Lucila Pellettieri, GPJ Argentina
It doesn’t help, says Manu Mireles, the academic secretary at Bachillerato Popular Travesti-Trans Mocha Celis, that the country still has a “deeply pathologizing health system for transvestite, trans and non-binary identities. We still have health professionals who are not trained with a gender and sexual diversity perspective [in mind].”
Discrimination is not exclusive to health care environments, but 64% of cases of violence against trans people in Argentina happen while accessing health services, according to data kept by the Centro de Documentación y Situación Trans en Latinoamérica y el Caribe, a community-based system that monitors the trans community. In fact, according to a 2022 study by Fundación Huésped and ATTTA, 7 out of 10 trans masculinities avoided consultations about their sexual and reproductive health for fear of suffering discrimination and violence in the health system.
There is no official data on how many trans and nonbinary people live in Argentina, but as of March, 12,320 people had changed their sex on their identity card.
Even before 2012, when the government passed the Gender Identity Law, which guarantees the right of every citizen to define their gender identity, the country had a track record of passing progressive civil rights laws and policies. In 2010, Argentina became the first Latin American country to legalize same-sex marriage. In July 2021, it became the first country in Latin America to recognize nonbinary identities, enabling citizens and non-national residents to choose a third gender category, “X” (neither male nor female), on identity cards and passports.
Organizations like ATTTA and Fundación Huésped, which act as intermediaries between health centers and trans people, are behind many of these changes. As part of these programs, advocates accompany trans people to consultations, advise and help them make medical appointments, and provide them with information about health care and subsidies.
“We can now say that today, there are 50- to 60-year-old trans women undergoing treatment with access to health care … though this could still be much better,” says Marcela Romero, president of ATTTA.

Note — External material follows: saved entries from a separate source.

-- ==== Sys2Proof/Machine/State.lean ====
section
/-!
DEFINITION. The state of the Plynvel 1100: everything the spec gives the machine, as plain data. INVENTORY.md lists it
with the rule that names each part and its reset value. Numbers of cells, contexts, jobs, ports and rules are Nat;
register contents, addresses in tokens and encoded fields are bit vectors. A large array that is mostly at reset is a
Tbl.
-/

namespace Sys2Proof.Machine

/-! ## Tokens and packets (03 R73, 19 R316) -/

/-- Token kinds (03 R73). -/
inductive TokKind where
  | data | null | order | marker
  deriving DecidableEq, Repr

/-- A token: payload and the 12 sideband bits (03 R73). -/
structure Token where
  kind : TokKind
  fmt : BitVec 3
  vchan : BitVec 5
  tag : BitVec 2
  payload : Unit64
  deriving DecidableEq, Repr

/-- Which transfer of an address generator a packet completes when it enters its channel (12 R260). -/
structure XferRef where
  cell : Nat
  g : Nat
  reqno : Nat
  deriving DecidableEq, Repr

/-- A packet: a token and the header of 19 R316. `srck` and `dstk` hold the tile kind in [1:0] and the channel in
[4:2]. `inport` and `since` are kept by the switch that holds the packet, `ran` says that its kernel has run there,
`out` is a port the kernel chose, and `link` the seam link of its route (07 R154). -/
structure Packet where
  tok : Token
  src : BitVec 9
  srck : BitVec 5
  dst : BitVec 9
  dstk : BitVec 5
  cls : BitVec 3
  marked : Bool
  mark : BitVec 32
  mctr : BitVec 12
  job : Nat
  reach : Nat
  cpos : BitVec 2
  cseq : BitVec 24
  link : Nat
  inport : Nat
  since : Nat
  ran : Bool
  out : Option Nat
  xfer : Option XferRef
  deriving DecidableEq, Repr

/-- A configured route, with its absolute destination (02 R62, 07 R148). -/
structure Route where
  dst : Nat
  dkind : Nat
  chan : Nat
  cls : BitVec 3
  vchan : BitVec 5
  bnd : Bool
  scope : BitVec 3
  link : Nat
  deriving DecidableEq, Repr

/-! ## Compute tiles (08, 09, 10) -/

/-- A vector register: payload, format tag and the four companion pairs of an e2m1x value (04 R99). -/
structure VReg where
  bits : Unit64
  tag : BitVec 3
  pairs : BitVec 64
  deriving DecidableEq, Repr

/-- An entry of the back-reference history; a nullified result is null (08 R168). -/
structure Hist where
  null : Bool
  val : VReg
  deriving DecidableEq, Repr

/-- A counter with its descriptor (02 R62), its pace and the increase of the running window (12 R251), and what its
next progress record needs (12 R253). -/
structure Counter where
  val : BitVec 32
  bound : BitVec 32
  chain : BitVec 3
  chainEn : Bool
  prog : Bool
  hint : BitVec 16
  pace : BitVec 16
  delta : Nat
  changed : Bool
  starved : Bool
  deriving DecidableEq, Repr

/-- A virtual-channel entry (02 R61). -/
structure VChan where
  fmt : BitVec 3
  block : Bool
  comp : BitVec 5
  compPresent : Bool
  deriving DecidableEq, Repr

/-- The companion stage and position counter of a blocked binding (04 R93). -/
structure Companion where
  chan : BitVec 5
  stage : List Unit64
  pos : Nat
  deriving DecidableEq, Repr

/-- The quantisation stage of a VQNT output (09 R193, R194): the partial token, the next segment, the group, its
pairs, the count of its data tokens, and what is left to drain (the companion first). -/
structure Quant where
  partTok : Unit64
  partNull : Bool
  seg : Nat
  partPairs : List (Byte × Byte)
  group : List Token
  pairs : List (Byte × Byte)
  count : Nat
  comp : Option Token
  compOut : Nat
  drain : List Token
  deriving DecidableEq, Repr

/-- A spill slot's content (09 R205). -/
structure SpillSlot where
  slot : Nat
  val : VReg
  deriving DecidableEq, Repr

/-- A barrier window entry (16 R286). `refused` says that a refused reply has come while a wait is pending (R287). -/
structure Window where
  obj : Word
  valid : Bool
  cur : Option (BitVec 32)
  genk : BitVec 32
  inflight : Bool
  waitp : Bool
  w : BitVec 3
  refused : Bool
  used : Nat
  deriving DecidableEq, Repr

/-- A predicate write waiting in a tile's inbound queue (09 R207, 16 R282). A memory tile's number as a sender is 512 plus its cell. -/
structure Inbound where
  sender : Nat
  pred : BitVec 3
  val : Bool
  deriving DecidableEq, Repr

/-- An operand element held in the matrix node's operand store (10 R217, R361): its format, its bits, its companion
pair where blocked, and whether it comes from a null or order token, so that its products are exactly +0. -/
structure Elem where
  fmt : BitVec 3
  bits : BitVec 32
  pair : Option (Byte × Byte)
  zero : Bool
  deriving DecidableEq, Repr

/-- A queued or running matrix command: its control token and its progress (10 R216, R222). `aTok`, `bTok` count the
tokens taken, `k` the steps (or, for the bank port, the elements) done, `kEnd` the K of a KTAG operation once known,
and `trapped` that its arithmetic event has been written (R220). -/
structure Cmd where
  tok : Word
  started : Bool
  aTok : Nat
  bTok : Nat
  aEl : List Elem
  bEl : List Elem
  k : Nat
  kEnd : Option Nat
  trapped : Bool
  deriving DecidableEq, Repr

/-- The matrix node of a set (10 R211, R212, R223). Element (r, c) of a bank is number 96 r + c. -/
structure Node where
  bank0 : Tbl (BitVec 32)
  bank1 : Tbl (BitVec 32)
  mode0 : Bool
  mode1 : Bool
  queue : List Cmd
  done : Nat
  groups : Nat
  frozen : Bool
  deriving DecidableEq, Repr

/-- Where a tile's set stands: not configured, configured but not started, running its rounds, halted by HLT, stopped
by the ebb marker, or saved (08 R160, 21 R350). -/
inductive Run where
  | off | waiting | running | halted | stopped | saved
  deriving DecidableEq, Repr

/-- The issue state that compute and address-generator sets share (08 R160 to R175). `sel` is what is left of the
round's list, `roundAt` the island cycle of the last round, `before` where it stood when the ebb marker
stopped it, `emitted` that it has sent its own markers, `reached` and `fed` the input channels the marker has reached and
those something feeds, `wave` the wave buffers (21 R350), `livelock` the rules whose event R173 is due. -/
structure Issue where
  reach : Nat
  run : Run
  frozen : Bool
  pool : Vector Word 16
  valid : BitVec 16
  consts : Vector Word 16
  ctr : Vector Counter 8
  routes : Vector (Option Route) 8
  preds : BitVec 8
  age : Vector Nat 16
  runs : Vector Nat 16
  conf : Vector (BitVec 16) 16
  held : BitVec 16
  fired : BitVec 16
  aborted : BitVec 16
  rounds : Nat
  lrule : Nat
  lreason : Nat
  sel : List Nat
  roundAt : Nat
  livelock : List (Nat × Nat)
  chans : Vector (List Packet) 8
  wave : Vector (List Packet) 8
  reached : BitVec 8
  fed : BitVec 8
  before : Run
  emitted : Bool
  inb : List Inbound
  deriving DecidableEq, Repr

/-- A fault slot (21 R345). -/
structure FSlot where
  cause : BitVec 8
  isOpen : Bool
  tmpl : BitVec 2
  acc : BitVec 3
  unit : BitVec 12
  fcode : BitVec 6
  gen : BitVec 16
  addr : Word
  reqno : BitVec 32
  issued : BitVec 32
  delivered : BitVec 32
  withheld : BitVec 16
  wp : BitVec 32
  kv : Vector (BitVec 32) 8
  cell : Nat
  reqId : Nat
  deriving DecidableEq, Repr

/-- Why a template, a spill port or a collective node is frozen: an open fault slot; a fault that waits for a free slot, with what the
slot will show and its code; or a tier miss (21 R344, R345, R348). -/
inductive Freeze where
  | slot (n : Nat)
  | unrecorded (code : Nat) (f : FSlot)
  | tier
  deriving DecidableEq, Repr

/-- One set of a compute tile (08 R175). `spillOut` is the address of the overflow transfer that stands at its stack, `spillSlot` the fault slot that its spill port
holds open (11 R245, 21 R345). -/
structure CSet where
  iss : Issue
  vch : Vector VChan 32
  rmode : BitVec 3
  sat : Bool
  s : Vector Word 16
  v : Vector VReg 8
  ks : Vector Nat 4
  hist : List Hist
  newHist : List Hist
  flags : BitVec 3
  trapEn : BitVec 3
  comp : List Companion
  quant : Vector Quant 8
  spill : Nat
  spillWritten : List Nat
  spillBuf : List SpillSlot
  spillWant : Option Nat
  spillOut : Option Nat
  spillGot : Option SpillSlot
  spillFrz : Option Freeze
  spillSlot : Option Nat
  win : Vector Window 4
  firstRecord : Bool
  nextRecord : Nat
  nextPace : Nat
  node : Node
  deriving DecidableEq, Repr

/-! ## Address generators (11, 12) -/

/-- Address spaces of a template (02 R63). -/
inductive Space where
  | sram | virt | stream
  deriving DecidableEq, Repr

/-- A template (02 R63), with what it changes while it runs: runtime base, MARK0, request number, the counts of R345,
and its mirror of the home port's write pointer (11 R237). `frozen` names its faulting requests. -/
structure Template where
  valid : Bool
  write : Bool
  space : Space
  fmt : BitVec 3
  vchan : BitVec 5
  cls : BitVec 3
  phase : BitVec 2
  baseq : Nat
  runtime : Bool
  rbase : Word
  marked : Bool
  homeCell : Nat
  homePort : Nat
  hasStream : Bool
  dst : Nat
  dkind : Nat
  chan : Nat
  link : Nat
  stride : Vector (BitVec 32) 8
  mcell : Nat
  mctr : Nat
  mark0 : BitVec 32
  mstep : Vector (BitVec 16) 8
  reqno : BitVec 32
  issued : BitVec 32
  delivered : BitVec 32
  mirror : BitVec 32
  frozen : List (Nat × Freeze)
  deriving DecidableEq, Repr

/-- What a request does (11 R230 to R236). -/
inductive ReqKind where
  | read
  | write
  | cpy
  | s2s
  | ldsy (clear : Bool)
  | atom (op : BitVec 4) (scope : BitVec 3) (out : Nat) (et : BitVec 2)
  | nullRead
  deriving DecidableEq, Repr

Lucila Pellettieri, GPJ Argentina
These aren’t the only organizations working to improve access to health care for the community. With the intervention of Bachillerato Popular Travesti-Trans Mocha Celis, Fredytika Murillo Seguin, who studies at the school, got an appointment for free dental prosthetics at a public hospital. Until recently, Murillo, a 51-year-old trans woman, had never received dental care. “There are still a lot of differences, a lot of prejudices,” she says. “Because of the way I am, there are places where, no matter how often you go, they’ll just make up excuses to avoid you, to not help you.”
Juan Sotelo, technical equipment consultant with the Ministry of Health’s Dirección de Respuesta al VIH, ITS, Hepatitis Virales y Tuberculosis, an office that advocates for inclusion in health care spaces, says the ministry provides training to interested centers. But while inclusion is a national policy, Sotelo says, the ministry does not have enforcement powers. Like states, each province can decide whether or not to follow the recommendations.

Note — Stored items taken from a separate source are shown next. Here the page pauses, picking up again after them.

/-- Report an uncorrectable error once for a waiting access: it is counted at its stack and noted as reported, and its record follows
(14 R279). `src` is 0 SRAM, 1 HBM, 2 walk, 3 undertow move. -/
def State.noteError (s : State) (j key src stack who : Nat) : State :=
  let s := if src = 0 then s else s.noteBad stack
  { s with memErrs := (j, key, who) :: s.memErrs }
def State.errorRec (s : State) (j addr src stack who : Nat) : EvRec :=
  { hdr := evHdr s.tick stack 3 j 0x0F, tp0 := BitVec.ofNat 64 addr, tp1 := BitVec.ofNat 64 (src + 16 * stack),
    tp2 := BitVec.ofNat 64 (who % 4096), trap := none, irq := bitB (s.job j).irqmask 0x0F }

/-- The access has been made after all. -/
def State.memErrDone (s : State) (j key who : Nat) : State :=
  if s.memErrs.contains (j, key, who) then { s with memErrs := s.memErrs.filter (· != (j, key, who)) } else s

/-- Write or drop one record; while its page is not in HBM, or a stack it needs is quiesced, it waits (21 R341, 24 R369), and what it
waits for is noted: a page in a lower tier is a tier miss, and a bad table entry stops it and is reported behind it (14 R279). The records
that follow it stand beside the state in which it waits. -/
def State.logOne (s : State) (j : Nat) (r : EvRec) : Except (State × List EvRec) State :=
  let b := s.job j
  let drop (s : State) : State := ((s.updJob j (fun b => { b with lost := satInc b.lost })).irq j r.irq).recTrap r
  if !b.elen || b.elfault || b.ring = (b.wridx - b.rdidx).toNat then .ok (drop s)
  else
    let va := b.elbase.toNat * 4096 + 32 * (b.wridx.toNat % b.ring)
    let t := s.dieAccess 0 j va .write
    match t.2.2 with
    | .ok k sa =>
      if !s.takesFor j k then .error (s, [])
      else
        let s := ((t.1.memErrDone j va whoSeq).countAccess k sa).hbmPut k sa 32 r.bytes
        let s := s.updJob j (fun b => { b with wridx := b.wridx + 1 })
        .ok (((s.noteLine j va).irq j r.irq).recTrap r)
    | .tier => .error (if s.missing j va then s else t.1.tierMiss j va whoSeq 0, [])
    | .wait => .error (t.1, [])
    | .bad k sa =>
      if s.memErrs.contains (j, va, whoSeq) then .error (s, [])
      else .error (t.1.noteError j va 2 k whoSeq, [s.errorRec j sa 2 k whoSeq])
    | _ => .ok (drop (t.1.updJob j (fun b => { b with elfault := true })))

/-- Write the records that wait, oldest first, until one has to wait. -/
def State.flushLog (s : State) (j : Nat) : List EvRec → State
  | [] => s.updJob j (fun b => { b with logq := [] })
  | r :: t =>
    match s.logOne j r with
    | .ok s' => State.flushLog s' j t
    | .error (s, more) => s.updJob j (fun b => { b with logq := r :: t ++ more })

/-- The context an event of a reach traps: the one bound to it, when the mask selects the cause and the reach is live
(21 R342). -/
def State.trapTarget (s : State) (j cause : Nat) (reach : Option Nat) : Option Nat :=
  match reach with
  | none => none
  | some id =>
    match s.reach? id with
    | some r => if r.live && r.bound && bitB (s.job j).etmask cause then some r.ctx else none
    | none => none

/-- Raise an event: one record to the job's log, and its trap (21 R339 to R342). -/
def State.event (s : State) (j cause ukind unit : Nat) (tp0 tp1 tp2 : Word) (reach : Option Nat) : State :=
  let r : EvRec :=
    { hdr := evHdr s.tick unit ukind j cause, tp0 := tp0, tp1 := tp1, tp2 := tp2, trap := s.trapTarget j cause reach
      irq := bitB (s.job j).irqmask cause }
  s.flushLog j ((s.job j).logq ++ [r])

/-! ## Taking a trap and returning (05 R113, R114) -/

/-- take_trap of 05 R113 for context c. An asynchronous trap's record is already in the log. -/
def State.takeTrap (s : State) (c : Nat) (async : Bool) (t : Trap) (epc : Word) : State :=
  let x := s.ctx c
  if x.canTake then s.updCtx c (fun x => x.enter async t epc)
  else
    let s := if async then s else s.event x.job t.cause t.ukind.toNat t.unit.toNat t.tp0 t.tp1 t.tp2 none
    s.updCtx c (fun x => { x with st := .halted, wait := .none })

/-- A synchronous trap of context c at its current instruction (05 R112, R113). -/
def State.syncTrap (s : State) (c cause : Nat) (tp0 tp1 tp2 : Word) : State :=
  s.takeTrap c false
    { cause := cause, unit := BitVec.ofNat 12 c, ukind := 1, tp0 := tp0, tp1 := tp1, tp2 := tp2 } (s.ctx c).pc

/-- The return of 05 R114: the pc from cc.epc, and INTR clear. -/
def Context.return (c : Context) : Context := Context.goto { c with intr := false } c.epc

end Sys2Proof.Machine
end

Cases like Murillo’s and Martínez’s are many now. There has been some progress, Romero says, but more needs to be done to make the health system more inclusive. Many in the community are afraid that with a life expectancy of 35 to 40 years, they can’t afford to wait.
“Social change takes time and nosotras, specifically nosotres and nosotros don’t have time,” Mireles from Bachillerato Popular Travesti-Trans Mocha Celis says, using gender-inclusive pronouns in Spanish. “We don’t have time to wait. … Our heads are full of muertos [the dead].” Mireles’ colleague was murdered just a day before this interview.